The technology was originally developed for fighter aircraft pilot helmets and has become commercially available in recent years in luxury BMW cars which display information on the windscreen in front of the driver. Several helmet companies are bringing the technology to the market, including Skully. Read the stories below for more information on these other products.Head-up display helmet
Now, Russian IT company LiveMap has produced a system for motorcycle helmets which will be unveiled in the US in May, and go on sale in August, costing $2000 each.

While the first batch will be expensive, prices are expected to come down over time like many other hi-tech products. Remember how much a flat-screen TV used to cost?

The first helmets will be available in the US and Canada with other English-speaking nations to follow because English is the most popular language for voice recognition technology.

There is no word on when or whether it will be available in Australia.

Head-up display

The LiveMap helmet includes a built-in navigation system that accepts voice commands so you can navigate without ever having to touch a satnav screen or look away from the road in front.

An optical projector screens translucent colour pictures on to the visor. Information displayed will include street names, navigation turn signals, speed, direction and all those other vital bits of information satnav can display.

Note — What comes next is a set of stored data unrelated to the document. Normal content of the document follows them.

-- ==== Sys2Proof/Machine/Crc.lean ====
section
/-! DEFINITION. The two cyclic redundancy checks the spec names: CRC-16 of a Tlasyn header (R284) and the reflected IEEE
802.3 CRC-32 of frames, images and MRAM records (R41, R284, R484). -/

namespace Sys2Proof.Machine

/-- One bit of the CRC-16 with polynomial 0x1021, most significant bit first. -/
def crc16Bit (c : Nat) : Nat := if c.testBit 15 then ((c * 2) ^^^ 0x1021) % 65536 else c * 2

/-- CRC-16 of bytes taken in order, initial value 0xFFFF, no reflection, no final XOR (R284). -/
def crc16 (bs : List Nat) : Nat :=
  bs.foldl (fun c b =>
    crc16Bit (crc16Bit (crc16Bit (crc16Bit (crc16Bit (crc16Bit (crc16Bit (crc16Bit (c ^^^ (b * 256)))))))))) 0xFFFF

/-- One bit of the reflected CRC-32. -/
def crc32Bit (c : Nat) : Nat := if c.testBit 0 then (c / 2) ^^^ 0xEDB88320 else c / 2

/-- CRC-32 of bytes taken in order: IEEE 802.3 polynomial, reflected, initial value and final XOR all ones. -/
def crc32 (bs : List Nat) : Nat :=
  (bs.foldl (fun c b =>
    crc32Bit (crc32Bit (crc32Bit (crc32Bit (crc32Bit (crc32Bit (crc32Bit (crc32Bit (c ^^^ b)))))))) ) 0xFFFFFFFF) ^^^ 0xFFFFFFFF

/-- The bytes of a word, least significant first (R8). -/
def wordBytes (w : W32) : List Nat :=
  [w.toNat % 256, w.toNat / 256 % 256, w.toNat / 65536 % 256, w.toNat / 16777216]

/-- The bytes of words in order. -/
def wordsBytes (ws : List W32) : List Nat := ws.flatMap wordBytes

end Sys2Proof.Machine
end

The helmet is fitted with a microphone for voice control, a set of earphones, a light sensor for adjusting image brightness, batteries, a G-sensor, gyroscope, and digital compass for head movement tracking.

To accommodate all this technology, the helmet is slightly bigger and weighs more.

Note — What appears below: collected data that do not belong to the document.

-- ==== Sys2Proof/Machine/Tpe.lean ====
section
/-! DEFINITION. Tlasyn links, frames, schedule, startup and synchronisation (spec/11, 12): ports and ranging, the schedule
matrix, buffers, copies received and forwarded, arbitration, clock synchronisation and external steps. Instants of symbols
are in 0.4 ns units of lane time, deviations are compared in tenths of a nanosecond. -/

namespace Sys2Proof.Machine

/-! ## Events (R295, R329) -/

/-- Keystone code of the TPE source's kind `k` (R351). -/
def tpeSrc (k : Nat) : Nat := 0xC7 + k

/-- A link or frame event of port `p` (R295): recorded only while its flag is clear, PORT with the first, raised always. -/
def Lane.lnkEvent (n : Lane) (flag : FRef) (kind p : Nat) : Lane :=
  let n := if n.on flag then n
    else (if n.on F.TPE_LNKEVT.PVAL then n else n.setFs [(F.TPE_LNKEVT.PVAL, 1), (F.TPE_LNKEVT.PORT, p)]).sqEvent flag
  n.raise (tpeSrc kind) kind p

/-- STATE of the TPE (R314). -/
def tOFF : Nat := 0
def tLISTEN : Nat := 1
def tCOLD : Nat := 2
def tINTEG : Nat := 3
def tACTIVE : Nat := 4

def Lane.tpeSt (n : Lane) : Nat := n.f F.TPE_STAT.STATE

/-- A change of STATE records STATE and sets the Oapiec TPE event (R314). -/
def Lane.tpeTo (n : Lane) (st : Nat) : Lane :=
  if n.tpeSt = st then n
  else
    let n := (n.setF F.TPE_STAT.STATE st).sqEventOnce F.TPE_EVT.STATE
    n.eventW 13 (n.rd R.TPE_STAT)

/-! ## Ports (R277 to R279) -/

/-- Port states. -/
def pDARK : Nat := 0
def pTRAIN : Nat := 1
def pRANGING : Nat := 3
def pUP : Nat := 4

def Lane.portSt (n : Lane) (p : Nat) : Nat := n.f (F.TPE_PORTp_STAT.STATE p)
def Lane.portUp (n : Lane) (p : Nat) : Bool := n.portSt p == pUP

/-- The domain of port `p`. -/
def portDom (p : Nat) : Nat := if p < 2 then dSERX else dSERY

/-- TPE_SPAN holds the larger span of a channel's two ports, and 0 while one of them is not UP: the ring is a chain (R294). -/
def Lane.showSpan (n : Lane) : Lane :=
  let sp := fun c => if n.portUp (2 * c) && n.portUp (2 * c + 1) then max (n.tport (2 * c)).span (n.tport (2 * c + 1)).span else 0
  n.setFs [(F.TPE_SPAN.SPANX, sp 0), (F.TPE_SPAN.SPANY, sp 1)]

/-- The frames of a port, those of `sel` terminated with /V/ /T/ /R/ at instant `u`; one that has not begun by then never does. -/
def cutFrames (u : Nat) (sel : TxFrame → Bool) (fs : List TxFrame) : List TxFrame :=
  (fs.filter fun f => !(sel f && decide (u < f.start))).map fun f =>
    if sel f && decide (u < f.stop) then { f with stop := u, cut := true } else f

/-- The forward a copy feeds is not over. -/
def RxCopy.feeds (r : RxCopy) (u : Nat) : Bool :=
  match r.fwd with
  | some (_, e) => decide (u < e)
  | none => false

/-- CUTS steps at port `p`, and CUT is recorded and raised. -/
def Lane.cutCount (n : Lane) (p : Nat) : Lane := (n.stepSat (F.TPE_PORTp_CUT.CUTS p)).lnkEvent F.TPE_LNKEVT.CUT 6 p

/-- The forwards of the copies of `sel` arriving on port `p` are terminated at the other port. -/
def Lane.endForward (n : Lane) (p : Nat) (sel : RxCopy → Bool) : Lane :=
  let x := n.tport p
  let starts := (x.rx.filter sel).filterMap fun r => r.fwd.map fun w => w.1
  let n := n.setTport p { x with rx := x.rx.map fun r => if sel r then { r with fwd := none } else r }
  let y := n.tport (mate p)
  n.setTport (mate p) { y with tx := cutFrames n.units (fun f => !f.own && starts.contains f.start) y.tx }

/-- A forwarded copy that port `p` feeds is terminated at the other port, and CUTS steps at `p` (R279). -/
def Lane.cutForward (n : Lane) (p : Nat) : Lane :=
  let live : RxCopy → Bool := fun r => r.feeds n.units
  if (n.tport p).rx.any live then (n.endForward p live).cutCount p else n

/-- An own frame in progress on port `p` is terminated there (R279). -/
def Lane.cutOwn (n : Lane) (p : Nat) : Lane :=
  let x := n.tport p
  n.setTport p { x with tx := cutFrames n.units (fun f => f.own) x.tx }

/-- Nothing is forwarded out of port `p` any more: a copy its mate is receiving goes on without it. -/
def Lane.dropForward (n : Lane) (p : Nat) : Lane :=
  let x := n.tport p
  let y := n.tport (mate p)
  let n := n.setTport (mate p) { y with rx := y.rx.map fun r => { r with fwd := none } }
  n.setTport p { x with tx := cutFrames n.units (fun f => !f.own) x.tx }

/-- Port `p` leaves its state for `st`, DARK or TRAIN (R277, R278, R279). -/
def Lane.portDrop (n : Lane) (p st : Nat) : Lane :=
  let up := n.portUp p
  let n := ((n.cutForward p).cutOwn p).dropForward p
  let x := n.tport p
  let n := n.setTport p { x with rx := [], rng := none, span := 0, reply := none }
  let n := (n.setF (F.TPE_PORTp_STAT.STATE p) st).showSpan
  if up then (n.stepSat (F.TPE_PORTp_CUT.DOWNS p)).lnkEvent F.TPE_LNKEVT.DOWN 1 p else n

/-- Ports whose PEN bit is set and whose domain is on leave DARK; ports that lost either return to it (R277), as every port of a halted
lane does (R22). -/
def Lane.portsFollow (n : Lane) : Lane :=
  forEach [0, 1, 2, 3] (fun p n =>
    let want := n.bit F.TPE_LNKCTL.PEN p && n.domOn (portDom p) && n.domOn dTPE && !n.halted
    if want && n.portSt p == pDARK then n.setF (F.TPE_PORTp_STAT.STATE p) pTRAIN
    else if !want && n.portSt p != pDARK then n.portDrop p pDARK
    else n) n

/-- A write of TPE_LNKCTL (R277). -/
def penWrite (org : Nat) (v : W32) (n : Lane) : Lane :=
  let new := F.TPE_LNKCTL.PEN.val v
  let sets := [0, 1, 2, 3].any fun p => new.testBit p && !n.bit F.TPE_LNKCTL.PEN p
  if sets && (n.f F.SYS_ASHSTAT.STATE != 2 || n.halted) then n.rejectState org R.TPE_LNKCTL
  else (n.setF F.TPE_LNKCTL.PEN new).portsFollow

/-! ## Ranging (R280, R281) -/

/-- The four symbols of an /RA/ from instant `u` fall inside the frame. -/
def TxFrame.meets (f : TxFrame) (u : Nat) : Bool := decide (f.start < u + 32) && decide (u < f.stop)

/-- Port `p` will send frame `f`: frames that are over are forgotten, and an /RA/ that would fall inside `f` is not sent (R281). -/
def Lane.putTx (n : Lane) (p : Nat) (f : TxFrame) : Lane :=
  let x := n.tport p
  n.setTport p { x with
    tx := (x.tx.filter fun g => decide (n.units < g.stop + 32)) ++ [f]
    reply := x.reply.filter fun r => !f.meets r.at_ }

def Lane.node (n : Lane) : Nat := n.f F.TPE_CLNODE.NODE

/-- Send a /RQ/ with the next token on port `p`. -/
def Lane.sendRq (n : Lane) (p : Nat) : Lane :=
  let x := n.tport p
  match x.rng with
  | some r =>
    let tok := (x.token + 1) % 256
    n.setTport p { x with token := tok, rng := some { r with token := tok, sent := some n.now } }
  | none => n

/-- Begin a ranging of port `p`. -/
def Lane.beginRanging (n : Lane) (p : Nat) (cmd : Bool) : Lane :=
  let x := n.tport p
  let n := n.setTport p { x with rng := some { cmd := cmd, token := x.token } }
  if cmd then n else n.sendRq p

/-- A ranging is invalid (R281). -/
def Lane.rangingFails (n : Lane) (p : Nat) (cmd : Bool) : Lane :=
  let n := n.setTport p { n.tport p with rng := none }
  let n := n.lnkEvent F.TPE_LNKEVT.RANGE 2 p
  if cmd then n else n.setF (F.TPE_PORTp_STAT.STATE p) pTRAIN

/-- The largest and least of a list of integers. -/
def listMax (xs : List Int) : Int := xs.foldl max (xs.getD 0 0)
def listMin (xs : List Int) : Int := xs.foldl min (xs.getD 0 0)

/-- Round x / d to the nearest integer, halfway to even, for x ≥ 0. -/
def roundEven (x : Int) (d : Nat) : Int :=
  let q := x / d
  let r := x % d
  if 2 * r < d then q else if 2 * r > d then q + 1 else if q % 2 = 0 then q else q + 1

/-- All 16 exchanges are done (R280, R281): `got` are link delays in 0.2 ns steps. -/
def Lane.rangingDone (n : Lane) (p node port : Nat) (cmd : Bool) (got : List Int) : Lane :=
  let mean := roundEven (got.foldl (· + ·) 0) 32
  let spread := (listMax got - listMin got + 1) / 2
  if spread > 8 then n.rangingFails p cmd
  else
    let n := n.setTport p { n.tport p with rng := none }
    let n := n.setFs [(F.TPE_PORTp_RANGE.VALID p, 1), (F.TPE_PORTp_RANGE.LINKDLY p, mean.toNat), (F.TPE_PORTp_RANGE.SPREAD p, spread.toNat),
      (F.TPE_PORTp_STAT.NBVAL p, 1), (F.TPE_PORTp_STAT.NBNODE p, node), (F.TPE_PORTp_STAT.NBPORT p, port)]
    if cmd then n else n.setF (F.TPE_PORTp_STAT.STATE p) pUP

/-- RANGING_REPLY_RECEIVE (R280, R281): an /RA/ `rtt` units after the /RQ/ with its token, within 2 µs, completes an exchange. -/
def rangingReply (p token node port : Nat) (rtt : Nat) (n : Lane) : Lane :=
  match (n.tport p).rng with
  | some r =>
    if r.sent.isSome && r.token == token && decide (rtt ≤ 5000) then
      let got := r.got ++ [(rtt : Int) - 512]
      let n := n.setTport p { n.tport p with rng := some { r with got := got, tries := 0, sent := none } }
      if got.length ≥ 16 then n.rangingDone p node port r.cmd got
      else if r.cmd then n else n.sendRq p
    else n
  | none => n

/-- RANGING_EXCHANGE_TIMEOUT (R281): 2 µs without a reply; four repeats per exchange. -/
def rangingTimeout (p : Nat) (n : Lane) : Lane :=
  match (n.tport p).rng with
  | some r =>
    match r.sent with
    | some t =>
      if t + 800 ≤ n.now then
        if r.tries ≥ 4 then n.rangingFails p r.cmd
        else
          let n := n.setTport p { n.tport p with rng := some { r with tries := r.tries + 1, sent := none } }
          if r.cmd then n else n.sendRq p
      else n
    | none => n
  | none => n

/-- RANGING_REQUEST_RECEIVE (R280, R281): the /RA/, with its token, this node's number and the port's index, leaves 64 symbols after the
K28.0 arrived at instant `ta`, unless it would fall inside a frame on the port. -/
def rangingRequest (p token ta : Nat) (n : Lane) : Lane :=
  if 2 ≤ n.portSt p then
    let x := n.tport p
    if x.tx.any fun f => f.meets (ta + 512) then n
    else n.setTport p { x with reply := some { token := token, node := n.node, port := p, at_ := ta + 512 } }
  else n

LiveMap CEO Andrew Artishchev says the project began about five years ago and needed final funding to get the helmet into production.Head-up display vision

Now some of you may be shaking your heads, saying a helmet that displays images on the visor will be distracting and dangerous.

However, I’ve used the technology in BMW’s luxury cars and it is not distracting, at all. in fact, it makes driving safer because you don’t have to look away from the road to see vital information.

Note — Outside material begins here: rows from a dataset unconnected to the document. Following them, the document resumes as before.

/-- Register `d` takes `v` and the next instruction follows. -/
def Lane.result (n : Lane) (d : BitVec 5) (v : W32) (cyc : Nat) : Lane := (n.setGpr d.toNat v).stepPc cyc

/-- A jump: its target must lie in the active bank (R260); register `d` takes the return address. -/
def Lane.jump (n : Lane) (d : BitVec 5) (target : W32) (cyc : Nat) : Lane :=
  if 0x40000 ≤ target.toNat then n.abandon aACCESS none
  else (n.setGpr d.toNat (n.oap.pc + 4#32)).goto_ target cyc

/-- A branch (R252). -/
def Lane.branch (n : Lane) (taken : Bool) (k : BitVec 13) : Lane :=
  let target := n.oap.pc + 4#32 * k.signExtend 32
  if taken then (if 0x40000 ≤ target.toNat then n.abandon aACCESS none else n.goto_ target 3) else n.stepPc 1

/-- The register-form and constant-form instructions. -/
def regForm (fn : Nat) (l : LaneId) (t : Nat) (fe : Bool) (d a b : BitVec 5) (s : State) (cyc : Nat) (f : W32 → W32 → W32) :
    Host.Outcome State Fault Refusal :=
  instruction l t (encR fn d a b) fe s fun n => n.result d (f (n.gpr a.toNat) (n.gpr b.toNat)) cyc
def constForm (cls : Nat) (l : LaneId) (t : Nat) (fe : Bool) (d a : BitVec 5) (k : BitVec 18) (s : State) (f : W32 → W32) :
    Host.Outcome State Fault Refusal :=
  instruction l t (encK cls d a k) fe s fun n => n.result d (f (n.gpr a.toNat)) 1

/-! ## Arithmetic (R252, R254) -/

/-- 1 or 0. -/
def flag (b : Bool) : W32 := if b then 1#32 else 0#32

/-- Leading zeros of a word, 32 for 0. -/
def lzcOf (a : W32) : W32 := BitVec.ofNat 32 (((List.range 32).find? fun i => a.toNat.testBit (31 - i)).getD 32)

/-- Signed quotient and remainder. -/
def quosOf (a b : W32) : W32 :=
  if b = 0#32 then (if 0 ≤ a.toInt then 0x7FFFFFFF#32 else 0x80000000#32)
  else if a = 0x80000000#32 ∧ b = 0xFFFFFFFF#32 then 0x7FFFFFFF#32
  else BitVec.ofInt 32 (Int.tdiv a.toInt b.toInt)
def rmdsOf (a b : W32) : W32 := if b = 0#32 then 0#32 else BitVec.ofInt 32 (Int.tmod a.toInt b.toInt)

/-- Unsigned quotient and remainder. -/
def quouOf (a b : W32) : W32 := if b = 0#32 then 0xFFFFFFFF#32 else BitVec.ofNat 32 (a.toNat / b.toNat)
def rmduOf (a b : W32) : W32 := if b = 0#32 then 0#32 else BitVec.ofNat 32 (a.toNat % b.toNat)

/-- The upper half of a signed product. -/
def mulhsOf (a b : W32) : W32 := BitVec.ofInt 32 (a.toInt * b.toInt / 4294967296)
def mulhuOf (a b : W32) : W32 := BitVec.ofNat 32 (a.toNat * b.toNat / 4294967296)

def execAdd (l : LaneId) (t : Nat) (fe : Bool) (d a b : BitVec 5) (s : State) : Host.Outcome State Fault Refusal := regForm 0x00 l t fe d a b s 1 fun x y => x + y
def execSub (l : LaneId) (t : Nat) (fe : Bool) (d a b : BitVec 5) (s : State) : Host.Outcome State Fault Refusal := regForm 0x01 l t fe d a b s 1 fun x y => x - y
def execAndR (l : LaneId) (t : Nat) (fe : Bool) (d a b : BitVec 5) (s : State) : Host.Outcome State Fault Refusal := regForm 0x02 l t fe d a b s 1 fun x y => x &&& y
def execIorR (l : LaneId) (t : Nat) (fe : Bool) (d a b : BitVec 5) (s : State) : Host.Outcome State Fault Refusal := regForm 0x03 l t fe d a b s 1 fun x y => x ||| y
def execXorR (l : LaneId) (t : Nat) (fe : Bool) (d a b : BitVec 5) (s : State) : Host.Outcome State Fault Refusal := regForm 0x04 l t fe d a b s 1 fun x y => x ^^^ y
def execShl (l : LaneId) (t : Nat) (fe : Bool) (d a b : BitVec 5) (s : State) : Host.Outcome State Fault Refusal :=
  regForm 0x05 l t fe d a b s 1 fun x y => x <<< (y.toNat % 32)
def execShr (l : LaneId) (t : Nat) (fe : Bool) (d a b : BitVec 5) (s : State) : Host.Outcome State Fault Refusal :=
  regForm 0x06 l t fe d a b s 1 fun x y => x >>> (y.toNat % 32)
def execSha (l : LaneId) (t : Nat) (fe : Bool) (d a b : BitVec 5) (s : State) : Host.Outcome State Fault Refusal :=
  regForm 0x07 l t fe d a b s 1 fun x y => x.sshiftRight (y.toNat % 32)
def execClt (l : LaneId) (t : Nat) (fe : Bool) (d a b : BitVec 5) (s : State) : Host.Outcome State Fault Refusal := regForm 0x08 l t fe d a b s 1 fun x y => flag (x.slt y)
def execCltu (l : LaneId) (t : Nat) (fe : Bool) (d a b : BitVec 5) (s : State) : Host.Outcome State Fault Refusal := regForm 0x09 l t fe d a b s 1 fun x y => flag (x.ult y)
def execMins (l : LaneId) (t : Nat) (fe : Bool) (d a b : BitVec 5) (s : State) : Host.Outcome State Fault Refusal :=
  regForm 0x0A l t fe d a b s 1 fun x y => if x.slt y then x else y
def execMaxs (l : LaneId) (t : Nat) (fe : Bool) (d a b : BitVec 5) (s : State) : Host.Outcome State Fault Refusal :=
  regForm 0x0B l t fe d a b s 1 fun x y => if x.slt y then y else x
def execMinu (l : LaneId) (t : Nat) (fe : Bool) (d a b : BitVec 5) (s : State) : Host.Outcome State Fault Refusal :=
  regForm 0x0C l t fe d a b s 1 fun x y => if x.ult y then x else y
def execMaxu (l : LaneId) (t : Nat) (fe : Bool) (d a b : BitVec 5) (s : State) : Host.Outcome State Fault Refusal :=
  regForm 0x0D l t fe d a b s 1 fun x y => if x.ult y then y else x
def execLzc (l : LaneId) (t : Nat) (fe : Bool) (d a : BitVec 5) (s : State) : Host.Outcome State Fault Refusal := 
  instruction l t (encR 0x0E d a 0#5) fe s fun n => n.result d (lzcOf (n.gpr a.toNat)) 1
def execMull (l : LaneId) (t : Nat) (fe : Bool) (d a b : BitVec 5) (s : State) : Host.Outcome State Fault Refusal := regForm 0x10 l t fe d a b s 2 fun x y => x * y
def execMulhs (l : LaneId) (t : Nat) (fe : Bool) (d a b : BitVec 5) (s : State) : Host.Outcome State Fault Refusal := regForm 0x11 l t fe d a b s 2 mulhsOf
def execMulhu (l : LaneId) (t : Nat) (fe : Bool) (d a b : BitVec 5) (s : State) : Host.Outcome State Fault Refusal := regForm 0x12 l t fe d a b s 2 mulhuOf
def execQuos (l : LaneId) (t : Nat) (fe : Bool) (d a b : BitVec 5) (s : State) : Host.Outcome State Fault Refusal := regForm 0x14 l t fe d a b s 34 quosOf
def execQuou (l : LaneId) (t : Nat) (fe : Bool) (d a b : BitVec 5) (s : State) : Host.Outcome State Fault Refusal := regForm 0x15 l t fe d a b s 34 quouOf
def execRmds (l : LaneId) (t : Nat) (fe : Bool) (d a b : BitVec 5) (s : State) : Host.Outcome State Fault Refusal := regForm 0x16 l t fe d a b s 34 rmdsOf
def execRmdu (l : LaneId) (t : Nat) (fe : Bool) (d a b : BitVec 5) (s : State) : Host.Outcome State Fault Refusal := regForm 0x17 l t fe d a b s 34 rmduOf
def execAddk (l : LaneId) (t : Nat) (fe : Bool) (d a : BitVec 5) (k : BitVec 18) (s : State) : Host.Outcome State Fault Refusal :=
  constForm 1 l t fe d a k s fun x => x + k.signExtend 32
def execAndk (l : LaneId) (t : Nat) (fe : Bool) (d a : BitVec 5) (k : BitVec 18) (s : State) : Host.Outcome State Fault Refusal :=
  constForm 2 l t fe d a k s fun x => x &&& k.setWidth 32
def execIork (l : LaneId) (t : Nat) (fe : Bool) (d a : BitVec 5) (k : BitVec 18) (s : State) : Host.Outcome State Fault Refusal :=
  constForm 3 l t fe d a k s fun x => x ||| k.setWidth 32
def execXork (l : LaneId) (t : Nat) (fe : Bool) (d a : BitVec 5) (k : BitVec 18) (s : State) : Host.Outcome State Fault Refusal :=
  constForm 4 l t fe d a k s fun x => x ^^^ k.setWidth 32
def execCltk (l : LaneId) (t : Nat) (fe : Bool) (d a : BitVec 5) (k : BitVec 18) (s : State) : Host.Outcome State Fault Refusal :=
  constForm 5 l t fe d a k s fun x => flag (x.slt (k.signExtend 32))
def execCltuk (l : LaneId) (t : Nat) (fe : Bool) (d a : BitVec 5) (k : BitVec 18) (s : State) : Host.Outcome State Fault Refusal :=
  constForm 6 l t fe d a k s fun x => flag (x.ult (k.setWidth 32))
def execHik (l : LaneId) (t : Nat) (fe : Bool) (d : BitVec 5) (k : BitVec 18) (s : State) : Host.Outcome State Fault Refusal :=
  instruction l t (encK 7 d 0#5 k) fe s fun n => n.result d (k.setWidth 32 <<< 14) 1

It will also be great for riders who want to keep a constant eye on their speed, instead of “speedo gazing”.

  1. Thank goodness for them! i have repeatedly tried, in person and officially, to try to get VMAC, TAC, Vicroads, MUARC etc etc to take this issue seriously..I agree with MarcHi (ive tried it as an aircraft issue, which is where the 1.5s refocus attention delay research in instrument/speedo checking comes from) but neither local nor national government nor local researchers are at all interested in a REAL safety research issue like this- they all prefer speed control as the key area- yet will do virtually nothing to hep us comply-safety- like this does. Ive had meetings over nearly 20 years now, with complete lack of response or ownership of the issue by universities OR governments…. and they STILL seem to think we have a duty to publicise speed as THE issue.Perhaps one day they might take it as seriously as a safety issue as we riders have to..dialy…

  2. There is no way I want a wireless unit near my head constantly. If I wanted a brain tumour there are better ways to go about it.

    I’m against speedo gazing and the general way this country handles the whole speed kills issue whilst using it as an excuse to put in speed cameras that just so happen to earn them huge amounts of money, but this device is not the way to solve it.